The authors argue the Internet and Open Source software acted as a “black swan” event that disrupted this status quo. The Internet created a need to link diverse, free and fee-based resources without a central gatekeeper. InChI was designed as the solution: a non-proprietary, open-source identifier enabling linking of distinct data compilations.
What is the novelty here?
InChI’s innovation is both technical and institutional:
Technical novelty: A hierarchical “layered” canonicalization system where structure representations build from basic connectivity to full stereochemistry. This allows flexible matching - a molecule with unknown stereochemistry produces an InChI that’s a subset of the same molecule with known stereochemistry.
Institutional novelty: Creating an open standard governed by a charitable trust (the InChI Trust) that convinced commercial competitors (publishers, databases) to adopt it as a “pre-competitive” necessity. This solved the political problem of maintaining an open standard in a competitive industry.

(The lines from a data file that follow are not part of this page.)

-- ==== Sys2Proof/Machine/Tick.lean ====
section
/-!
DEFINITION. The tick and the jump tick (chapter 02): the length of an epoch, the work of a tick in the order of R49, late
work and catch-up (R54-R59, R466-R469), and the periodic work that other chapters owe to ticks and frame ticks.
-/
namespace Sys2Proof.Machine

/-! ### When ticks fall (R35, R39-R41, R45, R46) -/

/-- PTP time an epoch lasts, in fine units: 1,024 ns less or plus the trim (R39, R45); 1,024 ns of core-reference time in free
run (R46), at each moment at the rate in force (R72). -/
def epochFine (g : Grid) (d : Dev) : Int :=
  if !d.flag GRT_EPOCH_CTL.TRACK_EN then g.freqAt + (1024 * fineNs - g.coreAt) * (fineNs + freqAdj d) / fineNs
  else
    let e := g.err
    let trim := min (e.natAbs : Int) (trimMax d * fineNs)
    if e.natAbs ≤ (4 * fineNs).natAbs ∨ e > fineFrame then 1024 * fineNs
    else if 0 < e then 1024 * fineNs - trim
    else 1024 * fineNs + trim

/-- R41: the PTP time of the jump tick that is due: the first multiple of a frame after the last tick and not before the jump
was asked for, where EPOCH can hold it. -/
def jumpAt (g : Grid) : Option Int :=
  match g.jumpFrom with
  | none => none
  | some t =>
    let m := max (Int.ediv (t + fineFrame - 1) fineFrame) (Int.ediv g.base fineFrame + 1)
    if g.state = .ahead ∧ (g.epoch.toNat : Int) < m * 1024 ∧ m * 1024 < 2 ^ 64 then some (m * fineFrame) else none

/-- The Graticule at the next ordinary tick. -/
def nextTick (g : Grid) (d : Dev) : Grid :=
  let base := g.base + epochFine g d
  { g with epoch := g.epoch + 1, base := base, ptpAtTick := BitVec.ofInt 128 (base / fineNs), freqAt := 0, coreAt := 0 }

/-- The Graticule at a jump tick at PTP time t (R41). -/
def jumpedTo (g : Grid) (t : Int) : Grid :=
  let e := BitVec.ofInt 64 (t / (1024 * fineNs))
  { g with
    epoch := e, epochBefore := g.epoch, epochSet := e, base := t, ptpAtTick := BitVec.ofInt 128 (t / fineNs)
    freqAt := 0, coreAt := 0, jumpAsked := false, jumpFrom := none }

/-- R37: a tick that begins a frame. -/
def frameTick (g : Grid) : Bool := decide (g.epoch.toNat % 1024 = 0)

/-! ### The copies of EPOCH (R47) -/

/-- The value nearest c whose low 16 bits are those of EPOCH. -/
def nearestEpoch (c epoch : BitVec 64) : BitVec 64 :=
  let up := (epoch - c).toNat % 65536
  if up ≤ 32768 then c + BitVec.ofNat 64 up else c + BitVec.ofNat 64 up - 65536

/-- The units whose copies went wrong, at an ordinary tick: a unit that disagrees with the carried bits reports it and takes the
nearest value. A jump tick loads every copy whole, without a report (DEDUCED, log entry 24). -/
def copiesTick (x : TickIn) (jump : Bool) (g : Grid) (d : Dev) : Grid × Dev :=
  if jump then ({ g with copies := [] }, d) else
    let kept := g.copies.filter fun c => !(x.copies.any fun y => decide (y.1 = c.1))
    let all := kept.map (fun c => (c.1, c.2 + 1)) ++ x.copies
    let wrong (c : BitVec 64) : Bool := decide (c.toNat % 65536 ≠ g.epoch.toNat % 65536)
    let d := all.foldl (fun d c => if wrong c.2 then d.report 0x024 0 else d) d
    let all := all.map fun c => if wrong c.2 then (c.1, nearestEpoch c.2 g.epoch) else c
    ({ g with copies := all.filter fun c => decide (c.2 ≠ g.epoch) }, d)

/-! ### The epoch just ended (R511, R514, R596, R600) -/

/-- Tansy's epoch ends (R54-R56, R556, R558): what stays owed is late work, and the words of the new epoch are unspent. -/
def tansyEpoch (x : TickIn) (ns : Nat) (d : Dev) : Dev :=
  let cap := tansyWords d ns x.lostCycles
  let late := heldByPeer d d.hk.late
  let owed := heldByPeer d x.owed
  let m0 := mustWork d 0 cap x.words.1 late.1 owed.1
  let m1 := mustWork d 1 cap x.words.2 late.2 owed.2
  let d := ((d.pmuEvent 0 0x01 x.words.1).pmuEvent 0 0x02 x.words.2).pmuEvent 0 0x03 m0.1
  let d := d.pmuEvent 0 0x04 m1.1
  [0, 1].foldl (fun d e => d.setTansy e fun y => { y with usedMust := 0, usedOpt := 0 })
    { d with hk := { d.hk with late := (m0.2, m1.2) } }

/-- Cycles, words and link energy of the epoch just ended, of ns, counted before the tick. -/
def epochEnds (x : TickIn) (ns : Nat) (d : Dev) : Dev :=
  let d := tansyEpoch x ns (countCycles d ns x.lostCycles)
  let starve (d : Dev) (h n : Nat) : Dev :=
    if spillPresent d then (d.addTo (SPL_CNT_HEAD_STARVED h) n).pmuEvent (halfPmu h) 0x0B n else d
  let d := starve (starve d 0 x.starved.1) 1 x.starved.2
  reasonTime ns (lanePower ns d)

/-! ### Step 1: the frame's snapshot (R42, R49, R489, R517) -/

/-- On a frame tick every counter is captured, and what the frame summed starts anew. -/
def frameSnapshot (g : Grid) (jump : Bool) (frameNs : Nat) (d : Dev) : Dev :=
  let d := snapCapture d g.epoch.toNat (g.base / fineNs).toNat jump
  let d := contourFrame frameNs d
  { d with tel := { d.tel with sketch := [], hh := [] } }

/-! ### Step 2: boundary actions (R50-R52, R515) -/

/-- The boundary actions due at the tick, and what takes effect with them. -/
def boundary (x : TickIn) (jump : Bool) (w : Whole) : Whole :=
  let g := w.1
  let lost := x.gzLost.map fun (y : Fin 2 × Fin 2) => (y.1.val, y.2.val)
  let r := bankSwap jump g.epoch w.2.1 w.2.2
  (g, r.1, applySync (applyTblWrites g jump (applyBatches g jump lost r.2)))

/-- R145: a tick after the swap's finds none of the draining bank's packets in flight. -/
def drainSeen (before after : Banks) (d : Dev) : Banks :=
  match before.draining, after.draining with
  | some w, some w' =>
    if w = w' ∧ (List.range 32).all (fun s => decide (inFlight d s w = 0)) then { after with drainReady := true } else after
  | _, _ => after

/-! ### Step 3: meters and shapers (R451, R463) -/

/-- The meters that act gain ρ for the epoch just ended, of len fine units. -/
def refillMeters (len : Int) (d : Dev) : Dev :=
  { d with resv := d.resv.map fun (e : Nat × Option Resv) => (e.1, e.2.map fun (r : Resv) =>
      if r.acts then { r with tokens := min (r.tokens + ((r.rho : Int) * len / fineNs).toNat) (r.sigma * 8000) } else r) }

/-- The queues whose shapers are on, or may change. -/
def shapedQueues (d : Dev) : List Nat :=
  let ofReg (a : Nat) : Option Nat := match locate a with
    | some l => if l.kind = .eq ∧ 0x1000 ≤ l.off ∧ l.off < 0x1400 then some (256 * l.unit + (l.off - 0x1000) / 4) else none
    | none => none
  let ofWide (k : Nat) : Option Nat := match locate (k / 2 ^ 32) with
    | some l => if l.kind = .eq ∧ k % 2 ^ 32 < 256 then some (256 * l.unit + k % 2 ^ 32) else none
    | none => none
  sortNat (d.regs.filterMap (fun e => ofReg e.1) ++ d.wide.filterMap (fun e => ofWide e.1)
    ++ (d.queues.filter fun e => e.2.shOn).map (·.1))

/-- R451: a queue's shaper at a tick: its credit is brought up to date at the old RATE, the settings written take effect, and
a waiting queue's place on the wheel is computed anew. -/
def shaperTick (now : Nat) (d : Dev) (n : Nat) : Dev :=
  let v := d.wget (wkey (mbxEq (n / 256)) (n % 256))
  let rate := bits (dataWord v 0) 20 0
  let burst := bits (dataWord v 1) 23 0
  let on := d.flag (EQ_QCFG.SHAPE_EN (n / 256) (n % 256))
  d.queue n fun q =>
    let c : Int := if q.shOn then q.credit + (q.shRate : Int) * ((now - q.creditT : Nat) : Int) else q.credit
    let c := min c ((burst * 32000 : Nat) : Int)
    placeOnWheel { q with shOn := on, shRate := rate, shBurst := burst, credit := c, creditT := now } now

/-- Every refill of the tick. -/
def refills (now : Nat) (len : Int) (d : Dev) : Dev :=
  (shapedQueues d).foldl (shaperTick now) (refillMeters len d)

/-! ### Step 4: depth samples (R456, R490) -/

/-- R490: the bin of a depth. -/
def depthBin (n : Nat) : Nat :=
  if n = 0 then 0 else if n < 16 then 1 else min 15 (Nat.log2 n - 2)

/-- A count of a histogram, one more. -/
def satUp (w : Word) : Word := BitVec.ofNat 32 (sat 32 (w.toNat + 1))

/-- The depth histograms at a tick; `deep` are the queues that hold cells, with their depths. Bin 0 of a queue that is not
listed counts on with `ticks`. -/
def depthHistTick (ticks : Nat) (deep : List (Nat × Nat)) (m : SMap Word) : SMap Word :=
  let m := m.filterMap fun e =>
    if e.1 % 16 = 0 ∧ !(deep.any fun x => decide (x.1 = e.1 / 16)) then
      (if satUp e.2 = idleBin (ticks + 1) e.1 then none else some (e.1, satUp e.2))
    else some e
  deep.foldl (fun m x =>
    let z := m.get (idleBin ticks (x.1 * 16)) (x.1 * 16)
    let k := x.1 * 16 + depthBin x.2
    (m.put (idleBin (ticks + 1) (x.1 * 16)) (x.1 * 16) z).put 0 k (satUp (m.get 0 k))) m

/-- Every queue takes a depth sample. -/
def depthSamples (d : Dev) : Dev :=
  let deep := (d.queues.map fun e => (e.1, depthOf d e.1)).filter fun x => decide (x.2 ≠ 0)
  let depth (n : Nat) : Nat := match deep.find? fun x => decide (x.1 = n) with
    | some x => x.2
    | none => 0
  { d with
    queues := d.queues.map fun e => (e.1, { e.2 with depthLast := depth e.1, depthMax := max e.2.depthMax (depth e.1) })
    tel := { d.tel with depthHist := depthHistTick d.ticks deep d.tel.depthHist }
    ticks := d.ticks + 1 }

Technical Architecture: Layers and Hashing
The InChI String
InChI is not a registry number; it is a canonicalized structure representation derived from IUPAC conventions. It uses a hierarchical “layered” format where specific layers add detail. The exact technical specification includes these string segments:
- Main Layer: Chemical Formula
- Connectivity Layer (
/c): Atoms and bonds (excluding bond orders) - Hydrogen Layer (
/h): Tautomeric and immobile H atoms - Charge (
/q) & Proton Balance (/p): Accounting for ionization - Stereochemistry:
- Double bond (
/b) and Tetrahedral (/t) parity - Parity inversion (
/m) - Stereo type (
/s): absolute, relative, or racemic
- Double bond (
- Fixed-H Layer (
/f): Distinguishes specific tautomers if needed
This layered approach is clever: a molecule with unknown stereochemistry will have an InChI that’s a subset of the same molecule with known stereochemistry. This allows for flexible matching at the connectivity level even without complete stereochemical information.
The InChIKey
Because InChI strings can be too long for search engines (which break at ~30 characters or at symbols like / and +), the InChIKey was created.
Mechanism: A 27-character string generated via SHA-256 hash of the InChI string.
Structure:
- Block 1 (14 characters): Encodes the molecular skeleton (connectivity)
- Block 2 (8 characters): Encodes stereochemistry and isotopes
- Block 3: Version and protonation flags (e.g., ‘N’ for neutral)
Trade-off: InChIKey is a hash, so it cannot be converted back to a structure (irreversible) and has a theoretical risk of collision. It is important to distinguish between InChI collisions (which are due to flaws/bugs and are very rare) and InChIKey collisions (which are mathematically inevitable due to hashing).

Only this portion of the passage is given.